All those do all they legally can to avoid taxes and there are many legal ways to do that. While the liberals rail about taxing the rich they are busy opening back doors to let them out of the trap. All have numerous trust, foundations, and corporations which buy much of what they own and shield their children from estate taxes.

But, they all buy. Legal or illegal, they all buy. Much of that is taxable even if they do buy "used" estates, cars, art, antiques, etc.

I don't care how much the rich have and actually want them to have even more. They have to do something with it. When they sock it away in the bank the bank can't just hold it and pay them interest. The bank must put it to work in a way that the depositor makes money, the bank makes money, and the person they lend the money to makes money.

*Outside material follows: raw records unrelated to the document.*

-- ==== Sys2Proof/Tests/Slice0.lean ====
section
/-! SUPPORT. Tests: every expected result is taken from 95_test_vectors or from the rule it names, not from the model. -/

namespace Sys2Proof.Tests

open Sys2Proof.Machine

/-! ## A small machine -/

/-- Parameters with every default of 95_test_vectors, its table `T_ex`, and the data lines driven from D0 to D7. -/
def benchPar : Params where
  opcodes := .datasheet
  dcCmdLevel := .low
  resetPulseMs := 2
  resetSettleMs := 200
  initTable := exampleTable
  delaySentinel := 0xFF
  clipBounds := .logical
  readMode := .stub
  dataOrder := []
  overflow := .anyValue
  map40 := []
  map90 := []
  map20 := []
  mapF4 := []

/-- The reset state with these parameters. -/
def bench : State := { State.reset with par := benchPar, panel := ⟨benchRegs, []⟩ }
where
  benchRegs : PanelRegs :=
    { sc := 0, ec := 319, sp := 0, ep := 479, madctl := 0x40, colmod := 0x55, frameOp := 0x00, frameCount := 0,
      params := [], pc := 0, pr := 0, pairHi := none }

/-- The same machine, Ready and selected, so that the panel is tracked. -/
def ready : State := { bench with phase := .ready, pins := { bench.pins with cs := .known .low } }

/-- `s`, whose drive after the next `n` fails. -/
def failsAfter (n : Nat) (s : State) : State := { s with draws := List.replicate n .succeeds ++ [.fails] }

/-- What an instruction appends to the transcript, if it answers a next state. -/
def appends (i : Instr) (s : State) : Option (List Event) :=
  match exec i s with
  | .next t => some (t.trace.drop s.trace.length)
  | _ => none

/-- What an instruction returns, if it answers a next state. -/
def returns (i : Instr) (s : State) : Option Ret :=
  match exec i s with
  | .next t => some t.ret
  | _ => none

/-- The state after an instruction, or the state before it if it stops. -/
def after (i : Instr) (s : State) : State :=
  match exec i s with
  | .next t => t
  | _ => s

/-- `Dat` of each byte, as 95_test_vectors abbreviates it. -/
def dats (bs : List Byte) : List Event := bs.map .dat

/-! ## WellFormed: each check refuses an ill-formed term -/

theorem test_params_wellFormed : benchPar.wellFormed = true := by decide
theorem test_opcodes_not_injective : ({ OpcodeBytes.datasheet with swreset := 0x00 } : OpcodeBytes).injective = false := by decide
theorem test_sentinel_collides : ({ benchPar with delaySentinel := 0x2C } : Params).sentinelApart = false := by decide
theorem test_pulse_too_short : ({ benchPar with resetPulseMs := 1 } : Params).delaysLegal = false := by decide
theorem test_settle_too_short : ({ benchPar with resetSettleMs := 199 } : Params).delaysLegal = false := by decide
theorem test_table_without_reset_delay :
    admissible [.cmd .swreset [], .cmd .slpout [], .delay 120, .cmd .dispon [], .delay 20] = false := by decide
theorem test_table_without_slpout_delay :
    admissible [.cmd .swreset [], .delay 120, .cmd .slpout [], .cmd .dispon [], .delay 20] = false := by decide
theorem test_table_without_dispon :
    admissible [.cmd .swreset [], .delay 120, .cmd .slpout [], .delay 120] = false := by decide
theorem test_table_without_final_delay :
    admissible [.cmd .swreset [], .delay 120, .cmd .slpout [], .delay 120, .delay 20, .cmd .dispon []] = false := by decide
theorem test_dims_disagree : dimsAgree 480 320 .portrait = false := by decide
theorem test_memory_not_rising : ¬ Memory.wf [(5, 0), (5, 1)] := by decide
theorem test_memory_beyond : ¬ Memory.wf [(153600, 0)] := by decide

/-! ## Decoding: words written out from the table of 30_encoding R74 and the patterns of the opcode table -/

theorem test_decode_nop : decodeTableWord 8 0b00000000 = some .nop := by decide
theorem test_decode_swreset : decodeTableWord 8 0b00000001 = some .swreset := by decide
theorem test_decode_slpin : decodeTableWord 8 0b00010000 = some .slpin := by decide
theorem test_decode_slpout : decodeTableWord 8 0b00010001 = some .slpout := by decide
theorem test_decode_invoff : decodeTableWord 8 0b00100000 = some .invoff := by decide
theorem test_decode_invon : decodeTableWord 8 0b00100001 = some .invon := by decide
theorem test_decode_invctr : decodeTableWord 8 0b10110100 = some .invctr := by decide
theorem test_decode_dispoff : decodeTableWord 8 0b00101000 = some .dispoff := by decide
theorem test_decode_dispon : decodeTableWord 8 0b00101001 = some .dispon := by decide
theorem test_decode_caset : decodeTableWord 8 0b00101010 = some .caset := by decide
theorem test_decode_paset : decodeTableWord 8 0b00101011 = some .paset := by decide
theorem test_decode_ramwr : decodeTableWord 8 0b00101100 = some .ramwr := by decide
theorem test_decode_ramrd : decodeTableWord 8 0b00101110 = some .ramrd := by decide
theorem test_decode_madctl : decodeTableWord 8 0b00110110 = some .madctl := by decide
theorem test_decode_idmoff : decodeTableWord 8 0b00111000 = some .idmoff := by decide
theorem test_decode_idmon : decodeTableWord 8 0b00111001 = some .idmon := by decide
theorem test_decode_colmod : decodeTableWord 8 0b00111010 = some .colmod := by decide
theorem test_decode_wrdisbv : decodeTableWord 8 0b01010001 = some .wrdisbv := by decide
theorem test_decode_pwctrl1 : decodeTableWord 8 0b11000000 = some .pwctrl1 := by decide
theorem test_decode_pwctrl2 : decodeTableWord 8 0b11000001 = some .pwctrl2 := by decide
theorem test_decode_pwctrl3 : decodeTableWord 8 0b11000010 = some .pwctrl3 := by decide
theorem test_decode_vmctrl1 : decodeTableWord 8 0b11000101 = some .vmctrl1 := by decide
theorem test_decode_pgamctrl : decodeTableWord 8 0b11100000 = some .pgamctrl := by decide
theorem test_decode_ngamctrl : decodeTableWord 8 0b11100001 = some .ngamctrl := by decide
theorem test_decode_dgamctrl : decodeTableWord 8 0b11100010 = some .dgamctrl := by decide
theorem test_decode_data : decodeCycle .datasheet 0b100101100#9 = .data 0x2C := by decide
/-- 0xFF is no member's byte, and a command cycle may carry any byte (40_transport R101). -/
theorem test_decode_other_byte : decodeCycle .datasheet 0b011111111#9 = .writeCommand 0xFF := by decide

Same with investments, no matter what they are. Along the way a lot of money is made and a lot of it is spent on taxable items.

The best way to make the rich pay their "fair share" is to become one. Then miraculously it becomes fair.

Thus, where income is now generally subject to tax, and thus, these folks pay whether they buy a new Lexus or 1,000 shares of IBM, under the NRST, these folks will pay much less in taxes than they are paying now. Much, much less.

I am not sure I agree with this but it doesn't matter that much. A super rich family of four has four purchasers and one income. That narrows the gap considerably.

A poor family of four has one or two wage earners but four purchasers, or four people for which things are bought. Generally speaking the purchases taxed are equal to the wages taxed.

A middle class family with credit cards usually engages in lots of transactions.

I am confident the tax money to run the government will be there. The tax base increases, the prices stay close, and the worker has more to spend.

280 posted on 09/15/2005 8:20:51 PM PDT by Mind-numbed Robot (Not all that needs to be done needs to be done by the government.)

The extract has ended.